>>>>

/-! `closeFlow` -/

@[simp] theorem closeFlow_hdrType (s : State) :
    (closeFlow s).hdrType = s.hdrType := rfl
@[simp] theorem closeFlow_hdrSeq (s : State) :
    (closeFlow s).hdrSeq = s.hdrSeq := rfl
@[simp] theorem closeFlow_hdrLen (s : State) :
    (closeFlow s).hdrLen = s.hdrLen := rfl
@[simp] theorem closeFlow_hdrCsum (s : State) :
    (closeFlow s).hdrCsum = s.hdrCsum := rfl
@[simp] theorem closeFlow_acc (s : State) :
    (closeFlow s).acc = s.acc := rfl
@[simp] theorem closeFlow_hbuf (s : State) :
    (closeFlow s).hbuf = s.hbuf := rfl
@[simp] theorem closeFlow_hcnt (s : State) :
    (closeFlow s).hcnt = s.hcnt := rfl
@[simp] theorem closeFlow_rptr (s : State) :
    (closeFlow s).rptr = s.rptr := rfl
@[simp] theorem closeFlow_pcnt (s : State) :
    (closeFlow s).pcnt = s.pcnt := rfl
@[simp] theorem closeFlow_mode (s : State) :
    (closeFlow s).mode = .idle := rfl
@[simp] theorem closeFlow_done (s : State) :
    (closeFlow s).done = true := rfl
@[simp] theorem closeFlow_accept (s : State) :
    (closeFlow s).accept = s.accept := rfl
@[simp] theorem closeFlow_crcErr (s : State) :
    (closeFlow s).crcErr = s.crcErr := rfl
@[simp] theorem closeFlow_short (s : State) :
    (closeFlow s).short = s.short := rfl
@[simp] theorem closeFlow_lenerr (s : State) :
    (closeFlow s).lenerr = s.lenerr := rfl
@[simp] theorem closeFlow_extra (s : State) :
    (closeFlow s).extra = s.extra := rfl
@[simp] theorem closeFlow_rxhdr (s : State) :
    (closeFlow s).rxhdr = s.rxhdr := rfl
@[simp] theorem closeFlow_errCmd (s : State) :
    (closeFlow s).errCmd = s.errCmd := rfl
@[simp] theorem closeFlow_errSeq (s : State) :
    (closeFlow s).errSeq = s.errSeq := rfl
@[simp] theorem closeFlow_underrun (s : State) :
    (closeFlow s).underrun = s.underrun := rfl
@[simp] theorem closeFlow_params (s : State) :
    (closeFlow s).params = s.params := rfl
@[simp] theorem closeFlow_rdata (s : State) :
    (closeFlow s).rdata = s.rdata := rfl
@[simp] theorem closeFlow_inbox (s : State) :
    (closeFlow s).inbox = s.inbox := rfl

/-! `resetBlock` -/

@[simp] theorem resetBlock_hdrType (s : State) :
    (resetBlock s).hdrType = 0#32 := rfl
@[simp] theorem resetBlock_hdrSeq (s : State) :
    (resetBlock s).hdrSeq = 0#32 := rfl
@[simp] theorem resetBlock_hdrLen (s : State) :
    (resetBlock s).hdrLen = 0#32 := rfl
@[simp] theorem resetBlock_hdrCsum (s : State) :
    (resetBlock s).hdrCsum = 0#32 := rfl
@[simp] theorem resetBlock_acc (s : State) :
    (resetBlock s).acc = 0xFFFFFFFF#32 := rfl
@[simp] theorem resetBlock_hbuf (s : State) :
    (resetBlock s).hbuf = List.replicate s.params.hdrSize 0#8 := rfl
@[simp] theorem resetBlock_hcnt (s : State) :
    (resetBlock s).hcnt = 0#5 := rfl
@[simp] theorem resetBlock_rptr (s : State) :
    (resetBlock s).rptr = 0#5 := rfl
@[simp] theorem resetBlock_pcnt (s : State) :
    (resetBlock s).pcnt = 0#32 := rfl
@[simp] theorem resetBlock_mode (s : State) :
    (resetBlock s).mode = .idle := rfl
@[simp] theorem resetBlock_done (s : State) :
    (resetBlock s).done = false := rfl
@[simp] theorem resetBlock_accept (s : State) :
    (resetBlock s).accept = false := rfl
@[simp] theorem resetBlock_crcErr (s : State) :
    (resetBlock s).crcErr = false := rfl
@[simp] theorem resetBlock_short (s : State) :
    (resetBlock s).short = false := rfl
@[simp] theorem resetBlock_lenerr (s : State) :
    (resetBlock s).lenerr = false := rfl
@[simp] theorem resetBlock_extra (s : State) :
    (resetBlock s).extra = false := rfl
@[simp] theorem resetBlock_rxhdr (s : State) :
    (resetBlock s).rxhdr = false := rfl
@[simp] theorem resetBlock_errCmd (s : State) :
    (resetBlock s).errCmd = false := rfl
@[simp] theorem resetBlock_errSeq (s : State) :
    (resetBlock s).errSeq = false := rfl
@[simp] theorem resetBlock_underrun (s : State) :
    (resetBlock s).underrun = false := rfl
@[simp] theorem resetBlock_params (s : State) :
    (resetBlock s).params = s.params := rfl
@[simp] theorem resetBlock_rdata (s : State) :
    (resetBlock s).rdata = 0#32 := rfl
@[simp] theorem resetBlock_inbox (s : State) :
    (resetBlock s).inbox = s.inbox := rfl
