-- ==== Sys2Proof/Tests/Slice0.lean ====
section
/-! SUPPORT. Small tests of the model against values the spec writes out (each test names the rule or the
vector it takes them from), the smoke test of well-formedness, and a witness for each statement that
has hypotheses: a concrete state and operands that meet them. -/

open Sys2Proof Sys2Proof.Machine

namespace Sys2Proof.Tests

/-! ## Helpers -/

/-- The state a result leaves, if it leaves one. -/
def nextOf : Result → Option State
  | .next t => some t
  | .fault _ => none
  | .refused _ => none

/-- One field of the state a result leaves. -/
def after {α : Type} (f : State → α) (r : Result) : Option α := (nextOf r).map f

/-- The big-endian, 4-byte-type build. -/
def be4 : Params := ⟨.be, .four⟩

/-- A block with nothing done but its mode set. -/
def inMode (p : Params) (m : Mode) : State := { State.resetWith p with mode := m }

/-- In RXH with `n` header bytes in. -/
def rxhAt (p : Params) (n : BitVec 5) : State := { inMode p .rxh with hcnt := n }

/-- In RXP with header `h` received and `n` payload bytes in. -/
def rxpWith (p : Params) (h : Header) (n : Word) : State :=
  { setHeader h (inMode p .rxp) with
    hbuf := encodeHeader p h, hcnt := BitVec.ofNat 5 p.hdrSize, rxhdr := true, pcnt := n }

/-- In TXP with header `h` and `n` payload bytes in. -/
def txpWith (p : Params) (h : Header) (n : Word) : State :=
  { setHeader h (inMode p .txp) with pcnt := n }

/-- A DATA header that promises five bytes. -/
def data5 : Header := ⟨2#32, 0#32, 5#32, 0x8FD24646#32⟩

/-- With a whole header in `HBUF` and `n` of its bytes popped. -/
def poppedAt (p : Params) (n : BitVec 5) : State :=
  { State.resetWith p with hcnt := BitVec.ofNat 5 p.hdrSize, rptr := n }

/-- ASCII "hello" (V2.1). -/
def hello : List Byte := [0x68#8, 0x65#8, 0x6C#8, 0x6C#8, 0x6F#8]

/-- The sealed header of DATA, seq 0, len 5, "hello", for LE and a 1-byte type (V3.1). -/
def helloHeader : List Byte :=
  [2#8, 0#8, 0#8, 0#8, 0#8, 5#8, 0#8, 0#8, 0#8, 0x46#8, 0x46#8, 0xD2#8, 0x8F#8]

/-! ## Well-formedness: the ill-formed terms are refused -/

theorem test_wf_refuses_command_8 : (Instr.cmdRsvd 0#24 8#8).wf = false := by decide
theorem test_wf_accepts_command_9 : (Instr.cmdRsvd 0#24 9#8).wf = true := by decide
theorem test_wf_refuses_write_index_12 : (Instr.wrRsvd 12#6 0#32).wf = false := by decide
theorem test_wf_accepts_write_index_13 : (Instr.wrRsvd 13#6 0#32).wf = true := by decide
theorem test_wf_refuses_read_index_12 : (Instr.rdRsvd 12#6 0#32).wf = false := by decide
theorem test_wf_accepts_read_index_63 : (Instr.rdRsvd 63#6 0#32).wf = true := by decide
theorem test_inMode_refuses_push_of_another_mode :
    (Instr.pushRaw 0#24 0#8).inMode .rxh = false ∧ (Instr.pushIdle 0#24 0#8).inMode .raw = false ∧
    (Instr.pushRxh 0#24 0#8).inMode .rxp = false ∧ (Instr.pushRxp 0#24 0#8).inMode .txp = false ∧
    (Instr.pushTxp 0#24 0#8).inMode .idle = false := by decide
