-- ==== Sys2Proof/Word.lean ====
section
/-! DEFINITION. The value types every rule of the spec computes over (10_state.md R20 to R24, 00_scope.md R7, R8, R11).
Every value is an unsigned integer of a stated width (R11); bit 0 is the least significant bit (R10). -/

namespace Sys2Proof

/-- `u26`: a 26-bit Wiegand word, parity-valid or not (R20). -/
abbrev Word26 := BitVec 26

/-- `u24`: the payload, facility (8 bits, high) and card (16 bits, low) (R21). -/
abbrev Payload24 := BitVec 24

/-- `u8`: a facility code (R22). -/
abbrev FacilityCode := BitVec 8

/-- `u16`: a card number (R23). -/
abbrev CardNumber := BitVec 16

/-- `u1`: a parity bit, or the one-bit value `parityOk` (R24, R28). -/
abbrev ParityBit := BitVec 1

/-- `u32`: a raw numeric input, the operand field and the result field (R7, R63, R68). -/
abbrev U32 := BitVec 32

/-- `u40`: the width of the request word and of the response word (R8, R32). -/
abbrev PortWord := BitVec 40

/-- A present text: a finite sequence of characters, possibly empty (R135). -/
abbrev Text := List Char

end Sys2Proof
end

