/-- R136, R138, R140, R144, R145, R148, R149: `Convert` form by form. A hex text gives the word or the error of
ParseWord26FromHex, a decimal value up to 0x3FFFFFF is the word and a greater one is OutOfRange(WORD), and a facility text
that parses gives with every card the parity-valid word that carries both. A word then converts, unless strict validation
meets wrong parity, to the bare hex text or to the aggregate with every field as the table gives it, the tag that of the
input form. -/
def Obligations.ConversionAggregate : Prop :=
  ∀ (isWs : Char → Bool) (facTrim : Bool) (intParseMax : Option Nat) (toggles : Toggles),
    let run (input : ConvertInput) := convert isWs facTrim intParseMax input toggles
    let output (tag : InputTag) (w : Word26) : ConvertOutput :=
      if toggles.rawHex then .bareHex (renderHex w toggles.uppercase)
      else .aggregate {
        hex := renderHex w toggles.uppercase, decimal := w, facility := w.extractLsb' 17 8, card := w.extractLsb' 1 16,
        parityOk := parityValid w, tag,
        binary := if toggles.includeBinary then some (renderBinary w) else none }
    (∀ (text : Option Text) (w : Word26), parseWord26FromHex text = .ok w →
      toggles.strict = false ∨ parityValid w = true → run (.fromHex text) = .ok (output .fromHex w)) ∧
    (∀ (text : Option Text) (e : Failure), parseWord26FromHex text = .error e → run (.fromHex text) = .error e) ∧
    (∀ w : Word26, toggles.strict = false ∨ parityValid w = true →
      run (.fromDecimal (w.setWidth 32)) = .ok (output .fromDecimal w)) ∧
    (∀ v : U32, 0x3FFFFFF < v.toNat → run (.fromDecimal v) = .error ⟨.outOfRange, .word⟩) ∧
    (∀ (text : Option Text) (f : FacilityCode) (c : CardNumber), parseFacilityText isWs facTrim intParseMax text = .ok f →
      ∃ w : Word26, w.extractLsb' 17 8 = f ∧ w.extractLsb' 1 16 = c ∧ parityValid w = true ∧
        run (.fromFacilityCard text (c.setWidth 32)) = .ok (output .fromFacilityCard w))

/-- R146: in the FromFacilityCard form ParityOk is true, facility and card are the validated inputs, and strict
validation never fails. -/
def Obligations.FacilityCardConversionValid : Prop :=
  ∀ (isWs : Char → Bool) (facTrim : Bool) (intParseMax : Option Nat) (text : Option Text) (f : FacilityCode)
    (c : CardNumber) (toggles : Toggles), parseFacilityText isWs facTrim intParseMax text = .ok f →
    (toggles.rawHex = false → ∃ out,
      convert isWs facTrim intParseMax (.fromFacilityCard text (c.setWidth 32)) toggles = .ok (.aggregate out) ∧
      out.parityOk = true ∧ out.facility = f ∧ out.card = c ∧ out.tag = .fromFacilityCard) ∧
    (∀ e, convert isWs facTrim intParseMax (.fromFacilityCard text (c.setWidth 32)) toggles ≠ .error e)

/-- R174: in the FromFacilityCard form a bad facility text is reported whatever the card, and only then is a card above
65535 reported, as OutOfRange(CARD).
The order is the spec's own reading, D21 (log entry 8). -/
def Obligations.FacilityCheckedBeforeCard : Prop :=
  ∀ (isWs : Char → Bool) (facTrim : Bool) (intParseMax : Option Nat) (text : Option Text) (cv : U32)
    (toggles : Toggles),
    (∀ e, parseFacilityText isWs facTrim intParseMax text = .error e →
      convert isWs facTrim intParseMax (.fromFacilityCard text cv) toggles = .error e) ∧
    (∀ f, parseFacilityText isWs facTrim intParseMax text = .ok f → 65535 < cv.toNat →
      convert isWs facTrim intParseMax (.fromFacilityCard text cv) toggles = .error ⟨.outOfRange, .card⟩)

/-! ### Expressions -/

/-- R76: the value of a host-side expression: a literal is itself, a bound name has its bound value, the slice `[h:l]` is
those bits of it, `<< k` discards the bits past bit 31, and `|`, `&`, `^` act bit by bit; an expression has no value
exactly when it reads an unbound name. That a name reads as its newest binding is the model's choice (log entry 5). -/
def Obligations.ExpressionValues : Prop :=
  (∀ (env : Bindings) (v : U32), (Expr.lit v).eval env = some v) ∧
  (∀ (env : Bindings) (n m : Name) (v : U32),
    (Expr.name n).eval ((m, v) :: env) = if n = m then some v else (Expr.name n).eval env) ∧
  (∀ (env : Bindings) (n : Name) (v : U32) (h l : Nat), (Expr.name n).eval env = some v → l ≤ h → h ≤ 31 →
    ∃ r, (Expr.slice n h l).eval env = some r ∧ r.toNat = v.toNat / 2 ^ l % 2 ^ (h - l + 1)) ∧
  (∀ (env : Bindings) (e : Expr) (x : U32) (k : Nat), e.eval env = some x → k ≤ 31 →
    ∃ r, (Expr.shl e k).eval env = some r ∧ r.toNat = x.toNat * 2 ^ k % 2 ^ 32) ∧
  (∀ (env : Bindings) (a b : Expr) (x y : U32), a.eval env = some x → b.eval env = some y →
    ∃ o n e, (Expr.or a b).eval env = some o ∧ (Expr.and a b).eval env = some n ∧ (Expr.xor a b).eval env = some e ∧
      ∀ i < 32, o.getLsbD i = (x.getLsbD i || y.getLsbD i) ∧ n.getLsbD i = (x.getLsbD i && y.getLsbD i) ∧
        e.getLsbD i = (x.getLsbD i != y.getLsbD i)) ∧
  (∀ (env : Bindings) (e : Expr), e.eval env = none ↔ ∃ n ∈ e.names, n ∉ env.map Prod.fst)
end

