/-- Settles O5: the entry point drives the operation's own word, which decodes to the operation. -/
theorem fetchedWordRuns : Obligations.FetchedWordRuns := by
  intro s i
  have hdrive : s.withFetchWord 40 (encode i).toNat = s.drive (encode i) := by simp
  refine ⟨decodeTableWord_encode 40 i, ?_⟩
  rw [hdrive, step_of_decode_ok (s.drive (encode i)) (decode_encode i)]

end Sys2Proof.Machine
end

section
/-! PROOFS: the memory family (20_memory.md). No memory stands between two requests: a step with a queue and a step without
one each record the port's own answer, whatever the record held before, so answers follow neither order nor history. -/

namespace Sys2Proof.Machine

/-! ### A step of a state written out -/

/-- With a queue, the request on the port is answered and the head of the queue takes its place. -/
theorem step_of_queued (a b : PortWord) (qs : List PortWord) (tr : List Transaction) :
    step ⟨a, b :: qs, tr⟩ = .next ⟨b, qs, tr ++ [⟨a, respond a⟩]⟩ :=
  step_eq_record _

/-- With nothing queued, the request on the port is answered and stays there. -/
theorem step_of_none_queued (a : PortWord) (tr : List Transaction) :
    step ⟨a, [], tr⟩ = .next ⟨a, [], tr ++ [⟨a, respond a⟩]⟩ :=
  step_eq_record _

/-- A run of two requests records the port's answer to each, after whatever the record held. -/
theorem run_two_requests (a b : PortWord) (tr : List Transaction) :
    Host.Core.run core 2 (⟨a, [b], tr⟩ : State) =
      .next (⟨b, [], tr ++ [⟨a, respond a⟩, ⟨b, respond b⟩]⟩ : State) := by
  rw [run_succ_of_next (step_of_queued a b [] tr), run_succ_of_next (step_of_none_queued b _), run_zero,
    List.append_assoc, List.singleton_append]

/-! ### The statements of the memory family -/

/-- Settles O16: in either order each request gets the port's answer to it. -/
theorem transactionsCommute : Obligations.TransactionsCommute := by
  intro a b tr tr'
  exact ⟨respond a, respond b, _, _, run_two_requests a b tr, rfl, run_two_requests b a tr', rfl⟩

/-- Settles O17: with nothing queued the first step leaves the request on the port, and the second answers it again. -/
theorem repeatedRequestRepeatsResponse : Obligations.RepeatedRequestRepeatsResponse := by
  rintro ⟨req, pending, tr⟩ rfl
  exact ⟨_, _, respond req, step_of_none_queued req tr, step_of_none_queued req _, rfl, List.append_assoc _ _ _⟩

end Sys2Proof.Machine
end

section
/-! PROOFS: the encoding family (30_encoding.md), part 1: the request word. Which words decode is said once, by the op number
and the format of the operation it selects (`decode_ok_iff`, `decode_error_iff_refused`); R74's malformations and R75's table
of match and mask are held against it. -/

namespace Sys2Proof

/-! ### Which request words decode (R73 steps 1 to 4) -/

/-- One of R73's steps 2 to 4 refuses the fields `q` of a request of operation `m`. -/
def Request.Refused (m : Mnemonic) (q : Request) : Prop :=
  q.mbz ≠ 0 ∨ (q.strict = true ∧ m.format.hasStrict = false) ∨ m.format.operandBad q.opnd = true

/-- An op number below 8 is that of an operation (R66). -/
theorem Mnemonic.exists_code {op : BitVec 4} (h : ¬ 8 ≤ op.toNat) : ∃ m : Mnemonic, op = m.code := by
  obtain ⟨m, hm⟩ := Option.ne_none_iff_exists'.1 (mt (Mnemonic.ofCode_eq_none op).1 h)
  exact ⟨m, (Mnemonic.code_of_ofCode hm).symm⟩

/-- A request with the op number of `m` is refused by the decoder exactly when R73's steps 2 to 4 refuse it. -/
theorem decode_error_iff_refused {r : PortWord} {m : Mnemonic} (hop : r.extractLsb' 36 4 = m.code) :
    (∃ e, decode r = .error e) ↔ (Request.ofWord r).Refused m := by
  have hof : Mnemonic.ofCode (Request.ofWord r).op = some m := by rw [Request.ofWord_op, hop, Mnemonic.ofCode_code]
  constructor
  · rintro ⟨e, he⟩
    obtain hres | ⟨m', hof', hbad⟩ := decodeRequest_error he <;> rw [hof] at *
    · cases hres
    · cases hof'
      exact hbad
  · intro hbad
    cases hd : decode r with
    | error e => exact ⟨e, rfl⟩
    | ok i =>
      obtain ⟨m', hof', hmbz, hstrict, hopnd, -⟩ := decodeRequest_ok hd
      cases hof.symm.trans hof'
      obtain hbad | ⟨hs, hno⟩ | hbad := hbad
      · exact absurd hmbz hbad
      · exact absurd (hno.symm.trans (hstrict hs)) Bool.false_ne_true
      · exact absurd (hopnd.symm.trans hbad) Bool.false_ne_true

/-- A request decodes to the operation `m` exactly when it has the op number of `m` and R73's steps 2 to 4 let it pass. -/
theorem decode_ok_iff (r : PortWord) (m : Mnemonic) :
    (∃ i, decode r = .ok i ∧ i.mnemonic = m) ↔ r.extractLsb' 36 4 = m.code ∧ ¬ (Request.ofWord r).Refused m := by
  constructor
  · rintro ⟨i, hd, rfl⟩
    have hop : r.extractLsb' 36 4 = i.mnemonic.code := by
      rw [← encode_of_decode_ok hd]
      exact congrArg Request.op (Request.ofWord_toWord i.request)
    refine ⟨hop, fun hbad => ?_⟩
    obtain ⟨e, he⟩ := (decode_error_iff_refused hop).2 hbad
    cases hd.symm.trans he
  · rintro ⟨hop, hgood⟩
    cases hd : decode r with
    | error e => exact absurd ((decode_error_iff_refused hop).1 ⟨e, hd⟩) hgood
    | ok i =>
      obtain ⟨m', hof, -, -, -, rfl⟩ := decodeRequest_ok hd
      rw [Request.ofWord_op, hop, Mnemonic.ofCode_code] at hof
      cases hof
      exact ⟨_, rfl, by cases m <;> rfl⟩

/-! ### Match and mask (R75) -/

/-- The operand bits that must be zero in a format (R67). -/
def Format.operandMask : Format → U32
  | .FC | .P => 0xFF000000
  | .W => 0xFC000000
  | .V => 0

/-- The fields of an operation's mask in R75's table: the bits that its pattern fixes. -/
def Mnemonic.maskFields (m : Mnemonic) : Request := ⟨15, 7, !m.format.hasStrict, m.format.operandMask⟩

/-- The fields of an operation's pattern in R75's table: its op number, and zero elsewhere. -/
def Mnemonic.patternFields (m : Mnemonic) : Request := ⟨m.code, 0, false, 0⟩

/-- The row of R75's table that the fields of a request word call for. -/
def Mnemonic.row (m : Mnemonic) : OpcodeRow := ⟨m, m.patternFields.toWord, m.maskFields.toWord⟩

/-- R75's table has the row that the fields call for, for each of the operations and no more. -/
theorem mem_opcodeRows {row : OpcodeRow} : row ∈ opcodeRows ↔ ∃ m : Mnemonic, row = m.row := by
  have htable : opcodeRows = [Mnemonic.ENC, .DEC, .PGEN, .PCHK, .POPC, .WCHK, .FCHK, .CCHK].map Mnemonic.row := by decide
  rw [htable, List.mem_map]
  constructor
  · rintro ⟨m, -, rfl⟩
    exact ⟨m, rfl⟩
  · rintro ⟨m, rfl⟩
    exact ⟨m, by cases m <;> simp, rfl⟩

/-- Masking a request word is masking each of its fields. -/
theorem and_toWord_eq_iff (r : PortWord) (mask pattern : Request) :
    r &&& mask.toWord = pattern.toWord ↔
      r.extractLsb' 36 4 &&& mask.op = pattern.op ∧ r.extractLsb' 33 3 &&& mask.mbz = pattern.mbz ∧
      (r.getLsbD 32 && mask.strict) = pattern.strict ∧ r.extractLsb' 0 32 &&& mask.opnd = pattern.opnd := by
  have hmask := Request.ofWord_toWord mask
  have hfields : Request.ofWord (r &&& mask.toWord) = ⟨r.extractLsb' 36 4 &&& mask.op,
      r.extractLsb' 33 3 &&& mask.mbz, r.getLsbD 32 && mask.strict, r.extractLsb' 0 32 &&& mask.opnd⟩ := by
    conv_rhs => rw [← hmask]
    simp only [Request.ofWord, BitVec.extractLsb'_and, BitVec.getLsbD_and]
  have hinj : r &&& mask.toWord = pattern.toWord ↔ Request.ofWord (r &&& mask.toWord) = pattern :=
    ⟨fun h => by rw [h, Request.ofWord_toWord], fun h => by rw [← h, Request.toWord_ofWord]⟩
  rw [hinj, hfields]
  exact (Request.mk.injEq ..).to_iff

/-- The mask of the bits from index `k` on picks out exactly those bits. -/
theorem and_highMask_eq_zero {w k n : Nat} (hkn : k + n = w) (v : BitVec w) :
    v &&& BitVec.allOnes w <<< k = 0 ↔ v.extractLsb' k n = 0 := by
  have hbit (j : Nat) : (v &&& BitVec.allOnes w <<< k).getLsbD j = (decide (k ≤ j) && v.getLsbD j) := by
    by_cases hj : j < w
    · by_cases hjk : k ≤ j
      · simp [hj, hjk, Nat.not_lt.2 hjk]
      · simp [hjk, Nat.lt_of_not_le hjk]
    · simp [BitVec.getLsbD_of_ge v j (by omega)]
  constructor <;> intro h <;> refine BitVec.eq_of_getLsbD_eq fun j hj => ?_
  · have hk := congrArg (·.getLsbD (k + j)) h
    simpa [hbit, hj, -BitVec.getLsbD_and] using hk
  · by_cases hjk : k ≤ j
    · have hk := congrArg (·.getLsbD (j - k)) h
      simpa [hbit, hjk, show j - k < n by omega, show k + (j - k) = j by omega, -BitVec.getLsbD_and] using hk
    · simp [hbit, hjk, -BitVec.getLsbD_and]

/-- The operand part of a row's mask is R67's must-be-zero test. -/
theorem Format.and_operandMask (f : Format) (v : U32) : v &&& f.operandMask = 0 ↔ f.operandBad v = false := by
  cases f with
  | FC | P =>
    simp only [Format.operandBad, decide_eq_false_iff_not, not_not]
    exact and_highMask_eq_zero (k := 24) (n := 8) rfl v
  | W =>
    simp only [Format.operandBad, decide_eq_false_iff_not, not_not]
    exact and_highMask_eq_zero (k := 26) (n := 6) rfl v
  | V => simp [Format.operandMask, Format.operandBad]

<<<<

# [What needs to be done]
Exactly repeat the lines running from the top of the listing to the line bearing "(closeFlow s).pcnt = s.pcnt := rfl", both of those lines included, and only them.

# [Answer to this exercise]
/-! `closeFlow` -/

@[simp] theorem closeFlow_hdrType (s : State) :
    (closeFlow s).hdrType = s.hdrType := rfl
@[simp] theorem closeFlow_hdrSeq (s : State) :
    (closeFlow s).hdrSeq = s.hdrSeq := rfl
@[simp] theorem closeFlow_hdrLen (s : State) :
    (closeFlow s).hdrLen = s.hdrLen := rfl
@[simp] theorem closeFlow_hdrCsum (s : State) :
    (closeFlow s).hdrCsum = s.hdrCsum := rfl
@[simp] theorem closeFlow_acc (s : State) :
    (closeFlow s).acc = s.acc := rfl
@[simp] theorem closeFlow_hbuf (s : State) :
    (closeFlow s).hbuf = s.hbuf := rfl
@[simp] theorem closeFlow_hcnt (s : State) :
    (closeFlow s).hcnt = s.hcnt := rfl
@[simp] theorem closeFlow_rptr (s : State) :
    (closeFlow s).rptr = s.rptr := rfl
@[simp] theorem closeFlow_pcnt (s : State) :
    (closeFlow s).pcnt = s.pcnt := rfl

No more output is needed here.